The micro-hotel in this isolated area where guests experience the landscape of Estonia’s vast natural peat bogs and are likely to see more elk and foxes than people is based on resort owner Ragnar Sass’s idea: he noted on his travels how much quality architecture can improve our perception and enjoyment of a place. He chose Mari Hunt of Estonian studio b210 to put this idea into practice, a logical choice as the architect has been known in Estonia for many years for her works underlining the landscape through architecture, as in the case of the megafones in Pähni forest or the floating sauna in Soomaa
Nature Villa Maidla is built out of local wood and rests on 7 metre stilts driven into the bog to make the structure stable on fluctuating terrain. The hotel’s lower terrace and floor are raised one metre above the ground so that the building will not be flooded when the water level is high. The accessible flat roof serves as a solarium and belvedere, while the big windows of the single room in the little hotel open onto a marsh landscape abounding in plant, bird and animal species.
After all, in a world where 75% of the population lives in cities, the real luxury today is uncontaminated nature. 
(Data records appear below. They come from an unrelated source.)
/-- CODE_DECISION in RUN: before commissioning every code is NOT_COMMISSIONED; a well-formed one is decided by the
first condition that holds, whatever the keyed functions give. The apply of a CLEAR_TAMPER block clears every declared
kind of its mask whose condition is absent, with its entry and notice, keeps the others, and makes the TAMPER reason
agree; it is PARTIAL when a kind is kept. (Log 8: the keyed functions are opaque; log 12: the fields of a refused code
are the model's choice; log 51: the switch state in a clearing's entry is the model's choice.) -/
def Obligations.CodeDecisionTakesTheFirstOutcome : Prop :=
  (∀ (e : CodeEntry) (rest : List CodeEntry) (s : State),
    s.psv.power = .run → s.cau.queue = e :: rest → s.cau.applied = none →
    let refuse := fun (r : Result) (k i a : Nat) => exec .codeDecision s = .next (refresh (dropHead
      (giveOutcome e.src e.slot r k i a (mapPenalty e.src (penaltyAfter r) s))))
    (s.psv.inService = false → refuse .notCommissioned 0 0 0) ∧
    (s.psv.inService = true → ∀ x, codeNumber e.chars = some x →
      let b := decodeBlock s.cau.key x
      let credit := if b.kind = 0 then b.value else 0
      if blockAuthentic s.cau.key b = false then refuse .badCheck 0 0 0
      else if 3 ≤ b.kind ∨ b.kind = 2 ∧ b.value ≠ 0 ∨ b.kind = 1 ∧ 256 ≤ b.value then refuse .badKind b.kind b.issue 0
      else if b.issue ≤ s.cau.codes.floor then refuse .old b.kind b.issue credit
      else if b.issue ∈ s.cau.codes.table then refuse .used b.kind b.issue credit
      else if b.kind = 0 ∧ freezeInForce s = true then refuse .frozen b.kind b.issue credit
      else if b.kind = 0 ∧ 99999999 < s.ce.money.b + 10 * b.value then refuse .overLimit b.kind b.issue credit
      else if s.stc.fault = true then refuse .storeFault b.kind b.issue credit
      else exec .codeDecision s = .next (refresh (applyBlock b s)))) ∧
  ∀ (b : ClearBlock) (s : State), b.kind = 1 → s.psv.power = .run → s.stc.fault = false →
    let present := fun (k : Kind) => match k with
      | .coverMain => s.bat.coverMain
      | .coverTerminal => s.bat.coverTerminal
      | .watchLost => false
      | k => decide (96 ≤ (s.bat.kinds.get k).counter)
    let named := fun (k : Kind) => b.value / 2 ^ kindIndex k % 2 = 1 ∧ (s.bat.kinds.get k).state = .declared
    let cleared := fun (k : Kind) => decide (named k) && !present k
    let kept := fun (k : Kind) => decide (named k) && present k
    let mask := fun (f : Kind → Bool) => (kinds.map (fun k => if f k = true then 2 ^ kindIndex k else 0)).sum
    let t := applyBlock b s
    (∀ k, t.bat.kinds.get k = if cleared k = true
      then { s.bat.kinds.get k with state := .quiet, cleared := some s.bat.clock } else s.bat.kinds.get k) ∧
    t.cau.applied = some ⟨if kinds.any kept = true then .partly else .accepted, 1, b.issue,
      mask cleared + 256 * mask kept⟩ ∧
    t.swc.set.tamper = (s.psv.inService &&
      kinds.any (fun k => isDeclared t k && (s.cau.settings.policies.get k).opens)) ∧
    t.exc.notices = (postAll ((kinds.filter cleared).map (fun k => .tamperCleared k (s.bat.kinds.get k).counter))
      s).exc.notices ∧
    ((s.stc.queue.filter isAppend).length ≤ 24 → ∀ k, named k → ∃ e : TamperEntry, EntryTaken (.log e) t.stc ∧
      e.time = s.bat.clock ∧ e.kind = k ∧ e.event = (if present k = true then .clearRefused else .cleared) ∧
      e.power = .run ∧ e.balance = s.ce.money.b ∧ e.counter = (s.bat.kinds.get k).counter) ∧
    t.cau.codes = insertIssue b.issue s.cau.codes ∧ SaveTaken .code t.stc ∧ t.ce = s.ce ∧ t.flash = s.flash ∧
    t.exc.mem = s.exc.mem

/-- The apply of a CREDIT block adds ten times its value to the balance, ends emergency credit at 0 or above, keeps
the uncollected total, consumes the issue number, and queues the save that commits it. The low-credit check, which
re-arms the thresholds below the balance and reports each armed one above it, comes first, and then one disconnect
evaluation. A value of 0 adds nothing and is handled in the same way. -/
def Obligations.CreditBlockAddsToTheBalance : Prop :=
  (∀ s : State,
    let b := s.ce.money.b
    let l1 := s.cau.settings.l1
    let l2 := s.cau.settings.l2
    let t := lowCredit s
    t.ce = { s.ce with
      arm1 := decide (if s.ce.arm1 = true then (l1 : Int) ≤ b else (l1 : Int) < b),
      arm2 := decide (if s.ce.arm2 = true then (l2 : Int) ≤ b else (l2 : Int) < b) } ∧
    t.exc = (postAll ((if s.ce.arm1 = true ∧ b < l1 then [.creditLow1 b l1] else []) ++
      (if s.ce.arm2 = true ∧ b < l2 then [.creditLow2 b l2] else [])) s).exc ∧
    t.swc = s.swc ∧ t.bat = s.bat ∧ t.stc = s.stc ∧ t.cau = s.cau) ∧
  ∀ (b : ClearBlock) (s : State), b.kind = 0 → s.psv.power = .run → s.stc.fault = false →
    let t := applyBlock b s
    t.ce.money.b = s.ce.money.b + 10 * b.value ∧ t.ce.money.u = s.ce.money.u ∧ t.ce.money.cRes = s.ce.money.cRes ∧
    t.ce.money.emergency = (s.ce.money.emergency && decide (t.ce.money.b < 0)) ∧
    (let d : Int := if t.ce.money.emergency = true then -(s.cau.settings.e : Int) else 0
      let low := lowCredit { s with ce := { s.ce with money := t.ce.money } }
      t.ce.arm1 = low.ce.arm1 ∧ t.ce.arm2 = low.ce.arm2 ∧ t.ce.window = s.ce.window ∧
      Evaluated t.ce.money.b d s.ce.window low.exc s t) ∧
    t.cau.codes = insertIssue b.issue s.cau.codes ∧ t.cau.applied = some ⟨.accepted, 0, b.issue, b.value⟩ ∧
    SaveTaken .code t.stc ∧ t.ee.energy = s.ee.energy ∧ t.bat = s.bat ∧ t.exc.mem = s.exc.mem

/-- The apply of a LOAD_UNLOCK block removes LOCKOUT and clears the trip memory, is ACCEPTED whether or not LOCKOUT was
present, and consumes its issue number; an OPEN switch whose last reason it was goes to READY and waits. -/
def Obligations.LoadUnlockRemovesLockout : Prop :=
  ∀ (b : ClearBlock) (s : State), b.kind = 2 →
    let t := applyBlock b s
    t.swc.set = { s.swc.set with lockout := false } ∧ t.swc.tripMem = 0 ∧
    t.cau.applied = some ⟨.accepted, 2, b.issue, 0⟩ ∧ t.cau.codes = insertIssue b.issue s.cau.codes ∧
    (s.psv.inService = true → s.swc.sw = .opened → s.swc.drive = none →
      s.swc.set = { Reasons.empty with lockout := true } → t.swc.sw = .ready ∧ t.swc.drive = none)

/-- A fresh issue number above the floor enters the used-code table in ascending order; beyond 32 the smallest leaves it
and becomes the floor. -/
def Obligations.UsedCodeTableKeepsItsOrder : Prop :=
  ∀ (n : Nat) (c : Codes), CodesOk c → c.floor < n → n ∉ c.table →
    let d := insertIssue n c
    CodesOk d ∧ c.floor ≤ d.floor ∧
    (c.table.length < 32 → d.floor = c.floor ∧ ∀ x, x ∈ d.table ↔ x = n ∨ x ∈ c.table) ∧
    (c.table.length = 32 → d.table.length = 32 ∧ (d.floor = n ∨ d.floor ∈ c.table) ∧
      ∀ x, (x = n ∨ x ∈ c.table) ↔ (x = d.floor ∨ x ∈ d.table))

/-- A byte of the radio line in RUN moves the recognizer: a framing error restarts it, four sync bytes reach SYNC, any
other byte in HUNT restarts the count, the first byte after SYNC begins the address. A copy byte of the address that
differs, an address that matches neither the radio address nor a group address, a length above 40 and a check that
differs lead back to HUNT with count 0, and nothing is captured; any other byte of a call leads on. -/
def Obligations.RadioLineByteMovesTheRecognizer : Prop :=
  ∀ (b : Byte) (s : State), s.psv.power = .run →
    let goes := fun (x : Recognizer) (framed : Bool) =>
      exec (.radioLineByte b framed) s = .next (refresh { s with rlr := { s.rlr with rx := x } })
    goes (.hunt 0) false ∧
    (∀ n, s.rlr.rx = .hunt n → b ≠ 0x96 → goes (.hunt 0) true) ∧
    (∀ n, s.rlr.rx = .hunt n → b = 0x96 → n ≠ 3 → goes (.hunt (n + 1)) true) ∧
    (s.rlr.rx = .hunt 3 → b = 0x96 → goes .sync true) ∧
    (s.rlr.rx = .sync → b = 0x96 → goes .sync true) ∧
    (s.rlr.rx = .sync → b ≠ 0x96 → goes (.address [b]) true) ∧
    (∀ taken, s.rlr.rx = .address taken →
      let n := taken.length
      let a := (taken ++ [b]).take 6
      let own := a ≠ [0, 0, 0, 0, 0, 0] ∧ a = s.rlr.radioAddr
      let group := a ≠ [0, 0, 0, 0, 0, 0] ∧ a ∈ s.cau.settings.groups
      (6 ≤ n → taken.getD (n % 6) 0 ≠ b → goes (.hunt 0) true) ∧
      (n < 6 ∨ taken.getD (n % 6) 0 = b → n ≠ 17 → goes (.address (taken ++ [b])) true) ∧
      (n = 17 → taken.getD (n % 6) 0 = b →
        (own ∨ group → goes (.kind (decide own) (taken ++ [b])) true) ∧ (¬(own ∨ group) → goes (.hunt 0) true))) ∧
    (∀ own taken, s.rlr.rx = .kind own taken → goes (.length own (taken ++ [b])) true) ∧
    (∀ own taken, s.rlr.rx = .length own taken →
      (40 < b.toNat → goes (.hunt 0) true) ∧ (b = 0 → goes (.check own (taken ++ [b])) true) ∧
      (0 < b.toNat → b.toNat ≤ 40 → goes (.payload own (taken ++ [b]) b.toNat) true)) ∧
    (∀ own taken left, s.rlr.rx = .payload own taken left →
      (1 < left → goes (.payload own (taken ++ [b]) (left - 1)) true) ∧
      (left ≤ 1 → goes (.check own (taken ++ [b])) true)) ∧
    (∀ own address kind len payload, address.length = 18 → payload.length = len.toNat →
      let call := address ++ [kind, len] ++ payload
      (s.rlr.rx = .check own call → goes (.check own (call ++ [b])) true) ∧
      (∀ hi, s.rlr.rx = .check own (call ++ [hi]) →
        256 * hi.toNat + b.toNat ≠ (65536 - ((kind :: len :: payload).map BitVec.toNat).sum % 65536) % 65536 →
        goes (.hunt 0) true))

/-- A burst of four sync bytes and a valid call, to the meter's address or a group address, is captured and raises
WAKE, unless a capture is held; the recognizer is in HUNT again. The payload of a 'C' call to the meter's own address
is then submitted as a RADIO code: it joins the code queue, or is reported BLOCKED or BUSY; nothing else changes. (Log
6: that RADIO_CALL is a burst of bytes is the model's choice; log 12: a refused code is reported with kind, issue and
amount 0.) -/
def Obligations.ValidCallIsCaptured : Prop :=
  ∀ (addr payload : List Byte) (kind hi lo : Byte) (s : State),
    s.psv.power = .run → s.rlr.rx = .hunt 0 →
    addr.length = 6 → addr.head? ≠ some 0x96 → addressMatches s addr = true →
    payload.length ≤ 40 →
    let len : Byte := BitVec.ofNat 8 payload.length
    let call := addr ++ addr ++ addr ++ [kind, len] ++ payload ++ [hi, lo]
    256 * hi.toNat + lo.toNat = (65536 - ((kind :: len :: payload).map BitVec.toNat).sum % 65536) % 65536 →
    let captured := if s.rlr.captureHeld then s
      else { s with rlr := { s.rlr with captureHeld := true, capture := call }, exc := { s.exc with wake := true } }
    let submits := kind = 67 ∧ addr = s.rlr.radioAddr
    let burst := Instr.radioCall ([0x96, 0x96, 0x96, 0x96] ++ call)
    let refused := fun (x : Result) => exec burst s = .next (refresh
      (post (.codeResult .radio x 0 0 0 s.ce.money.b) captured))
    (¬submits → exec burst s = .next (refresh captured)) ∧
    (submits → 0 < s.bat.penalties.radio.timer.left → refused .blocked) ∧
    (submits → s.bat.penalties.radio.timer.left = 0 → 4 ≤ s.cau.queue.length → refused .busy) ∧
    (submits → s.bat.penalties.radio.timer.left = 0 → s.cau.queue.length < 4 →
      exec burst s = .next (refresh { captured with
        cau := { s.cau with queue := s.cau.queue ++ [⟨.radio, payload, none⟩] } }))

/-! ### Packages -/

/-- APPLY_PACKAGE at the head of its lane: a length of 0 or above 1,024, or a window beyond the bulk region, is
BAD_REQUEST; a blocked EXCHANGE source is BLOCKED; else the package's bytes are taken and the lane is busy. (Log 12:
the refusals write no result field, by the model's choice.) -/
def Obligations.ApplyPackageTakesTheBytes : Prop :=
  ∀ (r : Request) (s : State), CodeReady .applyPackage r s →
    let off := r.par 8 2
    let len := r.par 10 2
    let refused := fun (x : Result) =>
      exec .applyPackage s = .next (refresh (popCode (complete r.slot x 0 0 [] s)))
    (len = 0 ∨ 1024 < len ∨ 4096 < off + len → refused .badRequest) ∧
    (¬(len = 0 ∨ 1024 < len ∨ 4096 < off + len) → 0 < s.bat.penalties.exchange.timer.left → refused .blocked) ∧
    (¬(len = 0 ∨ 1024 < len ∨ 4096 < off + len) → s.bat.penalties.exchange.timer.left = 0 →
      exec .applyPackage s = .next (refresh { s with
        cau := { s.cau with pkg := some ⟨readBytes s.exc.mem (4096 + off) len, some r.slot, .decoding⟩ },
        exc := { s.exc with code := { s.exc.code with begun := true } } }))

/-- PACKAGE_DECISION in RUN: the first outcome whose condition holds, whatever the keyed check gives (with no complete
record none passes WRONG_METER); a refusal is given with the number, the effective time and the section index that it
names, and BAD_FORMAT and BAD_CHECK count against the EXCHANGE source. (Log 8: the keyed check is opaque; log 13 and
log 54: the section index of a package that runs out, and that the array shows whether there is a complete record, are
read by inference; log 12: the flags and count of the slot's completion, and log 50: the effective time in the results
of a package shorter than its header, are the model's choices.) -/
def Obligations.PackageDecisionTakesTheFirstOutcome : Prop :=
  ∀ (p : PkgRun) (s : State), s.psv.power = .run → s.cau.pkg = some p → p.stage = .decoding →
    let refuse := fun (x : Result) (sect : Nat) => exec .packageDecision s =
      .next (refresh (givePackage p x sect none (mapPenalty .exchange (penaltyAfter x) s)))
    let take := fun (x : Result) (l : List Section) =>
      exec .packageDecision s = .next (refresh (takePackage p ⟨x, 0, l⟩ s))
    (∀ x sect t i, p.slot = some i → (givePackage p x sect none t).exc.mem = doneMem i x 0 0
      [(12, le 4 (headerField p.bytes 0)), (16, le 4 (headerField p.bytes 8)), (20, [BitVec.ofNat 8 sect])] t.exc.mem) ∧
    (s.psv.inService = false → refuse .notCommissioned 0) ∧
    (s.psv.inService = true → ∀ i, parsePackage p.bytes = .error i → refuse .badFormat i) ∧
    (s.psv.inService = true → ∀ l, parsePackage p.bytes = .ok l →
      if checkAgrees s.cau.key p.bytes = false then refuse .badCheck 0
      else if headerField p.bytes 4 ≠ s.cau.serial ∨ newestRecord s.flash.records = none then refuse .wrongMeter 0
      else if headerField p.bytes 0 ≤ s.cau.lastPkg then refuse .old 0
      else if badValueIndex (headerField p.bytes 8) l ≠ 0 then
        refuse .badValue (badValueIndex (headerField p.bytes 8) l)
      else if s.stc.fault = true then refuse .storeFault 0
      else if headerField p.bytes 8 = 0 then take .accepted l
      else take .pending l)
Architect Mari Hunt is particularly happy about the nomination of Maidla Nature Resort for the Mies van der Rohe Award, and comments that: “Large-scale public buildings are usually nominated for the award, to represent the public and well-known face of European architecture. I believe we were chosen because when creating the Maidla hotel we managed to capture something that’s of critical importance in today's Europe – we tried to create a space that would remind people of their connection to nature, the fragility and value of this link that is already disappearing in many places."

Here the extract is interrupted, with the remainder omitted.